■ What the task requires: Type again, exactly, the lines below from the start through the line that includes "flagAt 3 c.half.w.full, flagAt".

---- Information supplied

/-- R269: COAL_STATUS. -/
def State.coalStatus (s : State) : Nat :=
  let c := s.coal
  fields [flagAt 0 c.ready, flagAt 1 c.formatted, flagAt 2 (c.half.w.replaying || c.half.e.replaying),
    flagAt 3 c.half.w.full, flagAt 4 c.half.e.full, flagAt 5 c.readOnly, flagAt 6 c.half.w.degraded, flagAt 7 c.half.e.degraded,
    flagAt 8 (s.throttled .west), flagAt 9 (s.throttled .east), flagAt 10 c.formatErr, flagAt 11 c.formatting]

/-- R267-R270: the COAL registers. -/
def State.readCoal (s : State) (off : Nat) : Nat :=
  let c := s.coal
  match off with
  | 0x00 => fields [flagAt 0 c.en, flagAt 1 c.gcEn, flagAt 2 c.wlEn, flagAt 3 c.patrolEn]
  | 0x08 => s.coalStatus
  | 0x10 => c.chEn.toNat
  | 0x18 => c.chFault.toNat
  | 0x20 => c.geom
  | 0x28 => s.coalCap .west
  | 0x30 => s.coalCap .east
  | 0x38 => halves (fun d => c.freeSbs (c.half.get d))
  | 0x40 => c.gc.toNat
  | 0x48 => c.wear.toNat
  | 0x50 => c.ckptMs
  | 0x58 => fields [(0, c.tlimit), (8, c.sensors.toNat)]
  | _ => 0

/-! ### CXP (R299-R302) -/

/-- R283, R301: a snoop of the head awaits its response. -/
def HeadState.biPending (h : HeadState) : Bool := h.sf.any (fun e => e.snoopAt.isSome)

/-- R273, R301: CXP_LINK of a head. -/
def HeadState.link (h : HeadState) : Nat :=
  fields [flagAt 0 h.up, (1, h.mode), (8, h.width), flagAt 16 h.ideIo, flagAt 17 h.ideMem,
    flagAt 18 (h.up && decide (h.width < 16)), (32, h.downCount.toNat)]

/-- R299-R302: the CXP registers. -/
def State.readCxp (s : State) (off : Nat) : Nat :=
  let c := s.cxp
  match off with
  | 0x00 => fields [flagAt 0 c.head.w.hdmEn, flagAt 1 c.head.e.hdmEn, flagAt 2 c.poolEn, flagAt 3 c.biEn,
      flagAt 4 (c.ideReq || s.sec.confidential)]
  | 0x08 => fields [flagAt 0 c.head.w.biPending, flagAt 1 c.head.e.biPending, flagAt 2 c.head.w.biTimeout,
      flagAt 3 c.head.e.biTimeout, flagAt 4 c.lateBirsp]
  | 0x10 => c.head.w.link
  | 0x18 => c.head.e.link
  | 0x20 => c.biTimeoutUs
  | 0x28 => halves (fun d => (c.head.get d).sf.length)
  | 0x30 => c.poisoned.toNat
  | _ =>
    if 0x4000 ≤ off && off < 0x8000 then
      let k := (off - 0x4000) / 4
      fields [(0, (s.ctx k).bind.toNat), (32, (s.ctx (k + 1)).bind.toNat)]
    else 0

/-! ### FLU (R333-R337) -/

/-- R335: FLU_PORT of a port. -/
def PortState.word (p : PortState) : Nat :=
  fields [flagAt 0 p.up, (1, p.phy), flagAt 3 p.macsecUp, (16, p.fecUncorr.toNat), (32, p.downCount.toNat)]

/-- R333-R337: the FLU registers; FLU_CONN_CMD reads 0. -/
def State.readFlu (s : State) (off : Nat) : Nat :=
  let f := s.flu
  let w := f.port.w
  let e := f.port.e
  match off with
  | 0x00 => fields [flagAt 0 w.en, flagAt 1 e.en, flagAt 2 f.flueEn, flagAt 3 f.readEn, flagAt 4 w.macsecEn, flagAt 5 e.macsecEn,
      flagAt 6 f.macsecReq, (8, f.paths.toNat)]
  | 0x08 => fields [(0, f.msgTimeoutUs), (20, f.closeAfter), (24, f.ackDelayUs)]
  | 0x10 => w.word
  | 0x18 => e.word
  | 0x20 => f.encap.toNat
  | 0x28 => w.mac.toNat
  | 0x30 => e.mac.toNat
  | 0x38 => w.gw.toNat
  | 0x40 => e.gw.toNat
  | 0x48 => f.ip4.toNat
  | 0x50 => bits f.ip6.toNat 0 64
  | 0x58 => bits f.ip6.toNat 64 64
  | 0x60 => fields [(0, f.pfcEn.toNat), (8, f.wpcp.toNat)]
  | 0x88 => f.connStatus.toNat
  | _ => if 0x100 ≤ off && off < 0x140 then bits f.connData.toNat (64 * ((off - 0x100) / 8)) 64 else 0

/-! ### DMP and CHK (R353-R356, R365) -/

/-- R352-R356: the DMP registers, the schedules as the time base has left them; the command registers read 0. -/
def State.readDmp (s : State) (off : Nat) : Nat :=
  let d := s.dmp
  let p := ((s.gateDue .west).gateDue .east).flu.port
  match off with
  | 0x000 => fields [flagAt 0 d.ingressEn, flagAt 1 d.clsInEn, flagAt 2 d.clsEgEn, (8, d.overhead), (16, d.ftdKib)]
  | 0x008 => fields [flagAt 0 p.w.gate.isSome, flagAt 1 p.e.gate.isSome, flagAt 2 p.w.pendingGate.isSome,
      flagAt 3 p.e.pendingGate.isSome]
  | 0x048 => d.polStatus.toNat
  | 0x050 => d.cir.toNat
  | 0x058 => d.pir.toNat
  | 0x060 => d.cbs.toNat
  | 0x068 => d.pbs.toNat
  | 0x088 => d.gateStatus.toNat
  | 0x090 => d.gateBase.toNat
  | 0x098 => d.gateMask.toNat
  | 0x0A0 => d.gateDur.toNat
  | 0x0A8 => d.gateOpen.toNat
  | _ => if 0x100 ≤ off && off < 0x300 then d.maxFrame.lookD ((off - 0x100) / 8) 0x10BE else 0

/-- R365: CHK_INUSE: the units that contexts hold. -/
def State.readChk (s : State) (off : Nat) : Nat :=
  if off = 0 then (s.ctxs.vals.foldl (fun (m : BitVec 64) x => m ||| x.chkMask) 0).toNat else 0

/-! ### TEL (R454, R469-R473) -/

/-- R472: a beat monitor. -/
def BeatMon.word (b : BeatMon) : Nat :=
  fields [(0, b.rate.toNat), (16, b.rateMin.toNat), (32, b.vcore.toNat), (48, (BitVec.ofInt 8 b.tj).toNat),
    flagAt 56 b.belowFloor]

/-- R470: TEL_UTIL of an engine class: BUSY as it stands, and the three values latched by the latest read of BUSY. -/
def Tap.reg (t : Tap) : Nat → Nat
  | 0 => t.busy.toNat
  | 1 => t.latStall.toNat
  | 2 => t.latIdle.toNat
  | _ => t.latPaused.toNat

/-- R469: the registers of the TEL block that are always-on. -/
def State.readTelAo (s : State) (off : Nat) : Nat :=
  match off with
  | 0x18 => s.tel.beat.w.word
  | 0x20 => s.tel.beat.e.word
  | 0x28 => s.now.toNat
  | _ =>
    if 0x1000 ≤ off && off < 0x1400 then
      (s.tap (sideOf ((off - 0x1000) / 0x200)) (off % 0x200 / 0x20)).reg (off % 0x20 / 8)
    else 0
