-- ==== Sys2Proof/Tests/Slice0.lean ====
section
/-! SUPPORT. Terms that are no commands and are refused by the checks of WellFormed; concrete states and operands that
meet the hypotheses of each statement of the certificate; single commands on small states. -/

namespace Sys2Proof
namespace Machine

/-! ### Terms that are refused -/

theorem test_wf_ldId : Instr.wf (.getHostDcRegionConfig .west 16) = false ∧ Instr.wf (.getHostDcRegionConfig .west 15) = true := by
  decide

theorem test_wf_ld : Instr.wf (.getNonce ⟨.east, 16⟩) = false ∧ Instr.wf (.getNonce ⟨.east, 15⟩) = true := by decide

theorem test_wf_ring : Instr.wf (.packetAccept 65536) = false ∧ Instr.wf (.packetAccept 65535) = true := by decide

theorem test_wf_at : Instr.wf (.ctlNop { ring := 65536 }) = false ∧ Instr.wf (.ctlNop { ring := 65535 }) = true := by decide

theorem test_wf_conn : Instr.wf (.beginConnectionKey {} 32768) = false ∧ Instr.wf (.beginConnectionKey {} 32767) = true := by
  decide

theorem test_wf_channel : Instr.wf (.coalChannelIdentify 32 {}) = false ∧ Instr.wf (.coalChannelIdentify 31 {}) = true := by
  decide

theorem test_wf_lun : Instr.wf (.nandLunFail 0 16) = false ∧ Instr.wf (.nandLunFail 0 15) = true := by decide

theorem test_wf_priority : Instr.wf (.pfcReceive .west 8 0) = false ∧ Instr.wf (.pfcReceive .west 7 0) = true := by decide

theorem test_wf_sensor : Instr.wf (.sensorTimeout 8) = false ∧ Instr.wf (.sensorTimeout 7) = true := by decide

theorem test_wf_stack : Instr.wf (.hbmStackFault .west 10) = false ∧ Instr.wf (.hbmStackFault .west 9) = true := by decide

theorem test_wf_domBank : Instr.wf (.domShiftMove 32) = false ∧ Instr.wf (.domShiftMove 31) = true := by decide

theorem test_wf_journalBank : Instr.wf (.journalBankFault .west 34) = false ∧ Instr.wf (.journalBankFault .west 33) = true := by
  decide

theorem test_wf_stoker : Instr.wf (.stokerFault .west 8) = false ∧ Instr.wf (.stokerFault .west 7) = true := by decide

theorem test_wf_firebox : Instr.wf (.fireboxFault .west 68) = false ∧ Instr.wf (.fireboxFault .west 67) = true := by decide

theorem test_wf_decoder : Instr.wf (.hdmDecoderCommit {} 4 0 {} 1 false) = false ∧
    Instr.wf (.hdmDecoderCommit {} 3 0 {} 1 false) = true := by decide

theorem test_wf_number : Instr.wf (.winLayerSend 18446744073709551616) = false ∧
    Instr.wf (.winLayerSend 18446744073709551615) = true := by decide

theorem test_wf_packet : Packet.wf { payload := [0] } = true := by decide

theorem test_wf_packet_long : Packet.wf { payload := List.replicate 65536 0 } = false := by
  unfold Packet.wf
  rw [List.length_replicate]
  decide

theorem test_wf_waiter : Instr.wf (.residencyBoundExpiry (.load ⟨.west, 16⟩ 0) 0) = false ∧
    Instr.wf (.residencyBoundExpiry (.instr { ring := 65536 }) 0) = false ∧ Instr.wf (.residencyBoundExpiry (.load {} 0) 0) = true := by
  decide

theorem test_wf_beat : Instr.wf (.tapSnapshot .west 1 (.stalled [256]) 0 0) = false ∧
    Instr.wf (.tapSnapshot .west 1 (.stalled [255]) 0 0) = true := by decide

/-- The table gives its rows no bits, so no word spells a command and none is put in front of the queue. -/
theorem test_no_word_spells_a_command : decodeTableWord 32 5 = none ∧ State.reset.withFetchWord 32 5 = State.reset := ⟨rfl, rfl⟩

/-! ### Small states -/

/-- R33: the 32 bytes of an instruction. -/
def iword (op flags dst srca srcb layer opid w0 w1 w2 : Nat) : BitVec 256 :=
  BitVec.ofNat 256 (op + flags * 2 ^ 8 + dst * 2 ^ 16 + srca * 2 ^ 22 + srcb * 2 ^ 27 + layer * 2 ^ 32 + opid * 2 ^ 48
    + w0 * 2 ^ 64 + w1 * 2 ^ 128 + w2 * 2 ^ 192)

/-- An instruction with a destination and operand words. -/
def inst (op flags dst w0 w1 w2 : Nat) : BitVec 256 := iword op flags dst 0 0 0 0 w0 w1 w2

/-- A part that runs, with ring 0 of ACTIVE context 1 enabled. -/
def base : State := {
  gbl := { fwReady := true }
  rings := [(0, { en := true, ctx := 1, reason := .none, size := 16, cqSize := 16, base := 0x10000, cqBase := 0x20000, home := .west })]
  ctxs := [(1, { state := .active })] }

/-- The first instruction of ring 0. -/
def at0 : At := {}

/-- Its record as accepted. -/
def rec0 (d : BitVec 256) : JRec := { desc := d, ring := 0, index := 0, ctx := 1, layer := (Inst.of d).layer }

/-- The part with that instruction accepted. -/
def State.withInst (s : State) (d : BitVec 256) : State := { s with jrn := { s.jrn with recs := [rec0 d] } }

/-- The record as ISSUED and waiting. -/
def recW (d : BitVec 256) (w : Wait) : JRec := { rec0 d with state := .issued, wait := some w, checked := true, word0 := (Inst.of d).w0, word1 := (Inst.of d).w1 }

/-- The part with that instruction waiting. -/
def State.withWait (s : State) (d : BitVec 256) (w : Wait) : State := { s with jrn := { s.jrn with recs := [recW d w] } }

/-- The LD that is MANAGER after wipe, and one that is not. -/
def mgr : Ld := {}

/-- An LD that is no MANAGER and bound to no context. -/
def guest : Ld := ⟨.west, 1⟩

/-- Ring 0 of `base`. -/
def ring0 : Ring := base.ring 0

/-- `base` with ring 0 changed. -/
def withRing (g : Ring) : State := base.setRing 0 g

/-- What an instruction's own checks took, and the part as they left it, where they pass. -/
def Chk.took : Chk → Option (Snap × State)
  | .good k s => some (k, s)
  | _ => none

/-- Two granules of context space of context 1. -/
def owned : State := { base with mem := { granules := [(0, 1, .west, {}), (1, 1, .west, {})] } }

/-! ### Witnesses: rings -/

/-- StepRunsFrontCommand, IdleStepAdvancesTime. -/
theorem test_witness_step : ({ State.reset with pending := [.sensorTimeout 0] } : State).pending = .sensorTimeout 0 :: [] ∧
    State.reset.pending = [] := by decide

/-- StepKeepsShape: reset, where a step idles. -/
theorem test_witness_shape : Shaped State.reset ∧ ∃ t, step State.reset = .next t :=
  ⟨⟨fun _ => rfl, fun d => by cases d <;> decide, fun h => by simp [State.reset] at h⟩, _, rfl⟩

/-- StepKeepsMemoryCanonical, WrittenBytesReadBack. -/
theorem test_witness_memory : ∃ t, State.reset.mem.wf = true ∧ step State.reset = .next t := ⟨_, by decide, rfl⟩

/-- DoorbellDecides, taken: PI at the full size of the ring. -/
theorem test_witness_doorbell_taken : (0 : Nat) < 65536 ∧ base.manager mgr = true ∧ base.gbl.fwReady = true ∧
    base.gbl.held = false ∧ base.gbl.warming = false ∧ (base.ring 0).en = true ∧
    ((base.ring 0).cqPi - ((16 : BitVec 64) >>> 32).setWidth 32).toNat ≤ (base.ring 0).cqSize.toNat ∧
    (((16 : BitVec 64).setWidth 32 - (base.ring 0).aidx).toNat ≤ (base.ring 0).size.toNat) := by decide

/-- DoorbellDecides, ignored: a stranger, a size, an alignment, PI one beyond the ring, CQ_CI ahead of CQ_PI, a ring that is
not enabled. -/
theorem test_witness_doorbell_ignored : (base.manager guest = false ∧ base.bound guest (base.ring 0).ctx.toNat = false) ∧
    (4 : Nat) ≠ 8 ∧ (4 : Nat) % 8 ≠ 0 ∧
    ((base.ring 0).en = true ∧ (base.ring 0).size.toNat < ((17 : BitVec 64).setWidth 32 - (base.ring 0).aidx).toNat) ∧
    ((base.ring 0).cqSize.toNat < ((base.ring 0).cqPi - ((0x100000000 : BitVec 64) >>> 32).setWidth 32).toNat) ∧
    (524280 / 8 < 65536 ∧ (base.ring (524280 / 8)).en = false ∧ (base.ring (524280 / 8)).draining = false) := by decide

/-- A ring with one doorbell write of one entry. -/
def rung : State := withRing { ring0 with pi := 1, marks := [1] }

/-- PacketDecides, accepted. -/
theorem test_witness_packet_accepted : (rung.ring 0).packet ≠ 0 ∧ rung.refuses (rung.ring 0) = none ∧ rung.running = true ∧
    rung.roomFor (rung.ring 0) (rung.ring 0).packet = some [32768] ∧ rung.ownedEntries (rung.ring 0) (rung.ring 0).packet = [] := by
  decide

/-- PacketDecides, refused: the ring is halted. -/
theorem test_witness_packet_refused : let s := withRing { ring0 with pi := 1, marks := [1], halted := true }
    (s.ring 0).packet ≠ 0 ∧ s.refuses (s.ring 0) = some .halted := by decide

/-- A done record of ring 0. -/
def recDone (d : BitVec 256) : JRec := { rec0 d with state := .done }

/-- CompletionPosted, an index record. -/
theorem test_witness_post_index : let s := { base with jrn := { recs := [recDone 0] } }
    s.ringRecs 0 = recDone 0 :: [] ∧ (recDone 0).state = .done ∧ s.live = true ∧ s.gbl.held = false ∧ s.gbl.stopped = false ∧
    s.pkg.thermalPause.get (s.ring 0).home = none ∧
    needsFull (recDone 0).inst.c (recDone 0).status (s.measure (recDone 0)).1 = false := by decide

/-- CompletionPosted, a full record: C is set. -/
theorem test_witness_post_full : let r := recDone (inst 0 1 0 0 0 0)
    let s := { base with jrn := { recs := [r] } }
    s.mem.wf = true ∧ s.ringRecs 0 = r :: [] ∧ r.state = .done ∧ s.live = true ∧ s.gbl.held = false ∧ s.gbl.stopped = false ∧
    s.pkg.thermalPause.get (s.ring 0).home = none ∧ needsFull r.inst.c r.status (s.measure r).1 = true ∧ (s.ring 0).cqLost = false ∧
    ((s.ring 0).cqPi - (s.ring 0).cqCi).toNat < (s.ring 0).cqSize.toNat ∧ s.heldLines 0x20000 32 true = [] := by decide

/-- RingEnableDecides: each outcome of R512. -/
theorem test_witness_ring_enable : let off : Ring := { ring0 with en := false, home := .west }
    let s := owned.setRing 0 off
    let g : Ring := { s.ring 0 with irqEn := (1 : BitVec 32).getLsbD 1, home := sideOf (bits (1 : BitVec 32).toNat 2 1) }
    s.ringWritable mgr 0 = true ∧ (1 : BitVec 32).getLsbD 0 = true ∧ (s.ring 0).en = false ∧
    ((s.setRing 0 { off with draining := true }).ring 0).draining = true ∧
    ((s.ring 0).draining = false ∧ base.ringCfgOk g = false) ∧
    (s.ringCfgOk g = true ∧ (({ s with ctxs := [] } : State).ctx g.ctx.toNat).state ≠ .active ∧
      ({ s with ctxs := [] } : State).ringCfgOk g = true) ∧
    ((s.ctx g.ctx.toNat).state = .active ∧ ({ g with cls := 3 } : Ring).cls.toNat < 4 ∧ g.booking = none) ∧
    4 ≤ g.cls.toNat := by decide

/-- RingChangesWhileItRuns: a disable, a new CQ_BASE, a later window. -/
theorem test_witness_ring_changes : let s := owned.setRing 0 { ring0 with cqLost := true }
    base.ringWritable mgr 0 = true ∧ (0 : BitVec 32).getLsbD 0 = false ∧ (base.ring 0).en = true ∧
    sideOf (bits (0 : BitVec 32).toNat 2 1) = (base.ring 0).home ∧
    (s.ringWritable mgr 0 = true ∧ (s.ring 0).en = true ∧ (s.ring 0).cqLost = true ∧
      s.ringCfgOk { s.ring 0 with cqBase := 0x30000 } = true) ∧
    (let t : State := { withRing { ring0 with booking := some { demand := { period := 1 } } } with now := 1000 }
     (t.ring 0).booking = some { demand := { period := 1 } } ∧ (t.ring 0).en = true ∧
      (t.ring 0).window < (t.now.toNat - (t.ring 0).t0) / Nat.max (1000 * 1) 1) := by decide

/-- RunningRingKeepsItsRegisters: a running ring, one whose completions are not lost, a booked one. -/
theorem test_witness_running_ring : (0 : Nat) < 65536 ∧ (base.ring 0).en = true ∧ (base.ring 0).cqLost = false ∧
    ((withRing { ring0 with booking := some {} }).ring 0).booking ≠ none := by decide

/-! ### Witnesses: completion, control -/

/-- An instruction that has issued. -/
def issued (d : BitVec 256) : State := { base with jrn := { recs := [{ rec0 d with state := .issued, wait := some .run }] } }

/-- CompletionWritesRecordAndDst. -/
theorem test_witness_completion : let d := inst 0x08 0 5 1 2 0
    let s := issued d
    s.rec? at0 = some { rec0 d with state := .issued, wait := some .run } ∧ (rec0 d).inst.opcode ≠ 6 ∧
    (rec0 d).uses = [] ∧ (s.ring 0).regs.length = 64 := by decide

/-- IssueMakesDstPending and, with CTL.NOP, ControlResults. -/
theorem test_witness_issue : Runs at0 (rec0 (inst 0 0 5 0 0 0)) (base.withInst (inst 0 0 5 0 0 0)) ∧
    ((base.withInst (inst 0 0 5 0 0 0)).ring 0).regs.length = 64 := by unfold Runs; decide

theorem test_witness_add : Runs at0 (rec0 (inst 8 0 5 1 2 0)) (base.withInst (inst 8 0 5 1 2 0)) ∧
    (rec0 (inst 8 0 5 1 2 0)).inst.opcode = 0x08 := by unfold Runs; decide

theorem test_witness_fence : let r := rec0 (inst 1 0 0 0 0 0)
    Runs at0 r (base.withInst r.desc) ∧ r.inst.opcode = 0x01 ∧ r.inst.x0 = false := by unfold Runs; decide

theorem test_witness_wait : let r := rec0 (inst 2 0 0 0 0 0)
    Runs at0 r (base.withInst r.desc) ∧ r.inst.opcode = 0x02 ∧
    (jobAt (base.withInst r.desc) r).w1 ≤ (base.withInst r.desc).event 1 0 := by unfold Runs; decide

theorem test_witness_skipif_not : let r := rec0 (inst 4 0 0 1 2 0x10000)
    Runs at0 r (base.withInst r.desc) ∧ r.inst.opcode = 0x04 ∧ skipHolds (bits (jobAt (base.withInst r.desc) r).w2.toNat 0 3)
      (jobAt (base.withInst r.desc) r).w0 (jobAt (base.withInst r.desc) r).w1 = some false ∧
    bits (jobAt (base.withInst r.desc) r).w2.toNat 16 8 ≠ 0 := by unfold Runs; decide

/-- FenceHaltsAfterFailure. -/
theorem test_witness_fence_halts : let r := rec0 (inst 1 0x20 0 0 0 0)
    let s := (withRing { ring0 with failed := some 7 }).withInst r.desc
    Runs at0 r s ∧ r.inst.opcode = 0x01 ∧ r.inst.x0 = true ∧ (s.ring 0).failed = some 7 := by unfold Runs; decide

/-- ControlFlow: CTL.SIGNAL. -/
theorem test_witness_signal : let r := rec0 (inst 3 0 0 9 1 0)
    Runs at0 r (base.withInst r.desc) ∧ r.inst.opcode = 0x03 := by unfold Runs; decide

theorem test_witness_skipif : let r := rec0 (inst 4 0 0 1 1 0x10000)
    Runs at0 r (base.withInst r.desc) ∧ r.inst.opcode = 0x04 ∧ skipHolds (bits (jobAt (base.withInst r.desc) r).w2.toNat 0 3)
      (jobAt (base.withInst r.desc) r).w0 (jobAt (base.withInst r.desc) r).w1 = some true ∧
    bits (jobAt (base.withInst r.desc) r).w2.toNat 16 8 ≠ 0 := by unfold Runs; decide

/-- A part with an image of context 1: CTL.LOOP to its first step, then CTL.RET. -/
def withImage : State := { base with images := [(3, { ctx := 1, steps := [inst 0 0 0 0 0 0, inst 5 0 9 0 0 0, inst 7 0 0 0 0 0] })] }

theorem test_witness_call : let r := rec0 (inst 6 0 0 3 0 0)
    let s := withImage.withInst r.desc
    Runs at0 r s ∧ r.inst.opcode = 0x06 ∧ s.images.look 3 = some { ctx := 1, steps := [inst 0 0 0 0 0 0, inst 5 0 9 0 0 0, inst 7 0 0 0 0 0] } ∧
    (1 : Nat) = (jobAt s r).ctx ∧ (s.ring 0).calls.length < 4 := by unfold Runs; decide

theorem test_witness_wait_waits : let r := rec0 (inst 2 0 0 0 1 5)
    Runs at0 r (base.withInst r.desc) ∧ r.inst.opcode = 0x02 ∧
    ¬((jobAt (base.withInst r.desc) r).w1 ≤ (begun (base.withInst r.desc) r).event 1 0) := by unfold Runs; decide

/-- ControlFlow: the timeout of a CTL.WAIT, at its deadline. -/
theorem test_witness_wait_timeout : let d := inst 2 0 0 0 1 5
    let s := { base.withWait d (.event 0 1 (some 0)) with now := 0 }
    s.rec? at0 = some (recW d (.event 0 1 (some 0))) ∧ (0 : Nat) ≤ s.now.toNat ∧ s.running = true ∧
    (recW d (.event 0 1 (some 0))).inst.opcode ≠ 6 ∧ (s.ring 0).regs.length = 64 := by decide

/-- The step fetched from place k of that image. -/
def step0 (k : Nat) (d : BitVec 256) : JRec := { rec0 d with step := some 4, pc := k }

--------

■ Answer below:
/-- R269: COAL_STATUS. -/
def State.coalStatus (s : State) : Nat :=
  let c := s.coal
  fields [flagAt 0 c.ready, flagAt 1 c.formatted, flagAt 2 (c.half.w.replaying || c.half.e.replaying),
    flagAt 3 c.half.w.full, flagAt 4 c.half.e.full, flagAt 5 c.readOnly, flagAt 6 c.half.w.degraded, flagAt 7 c.half.e.degraded,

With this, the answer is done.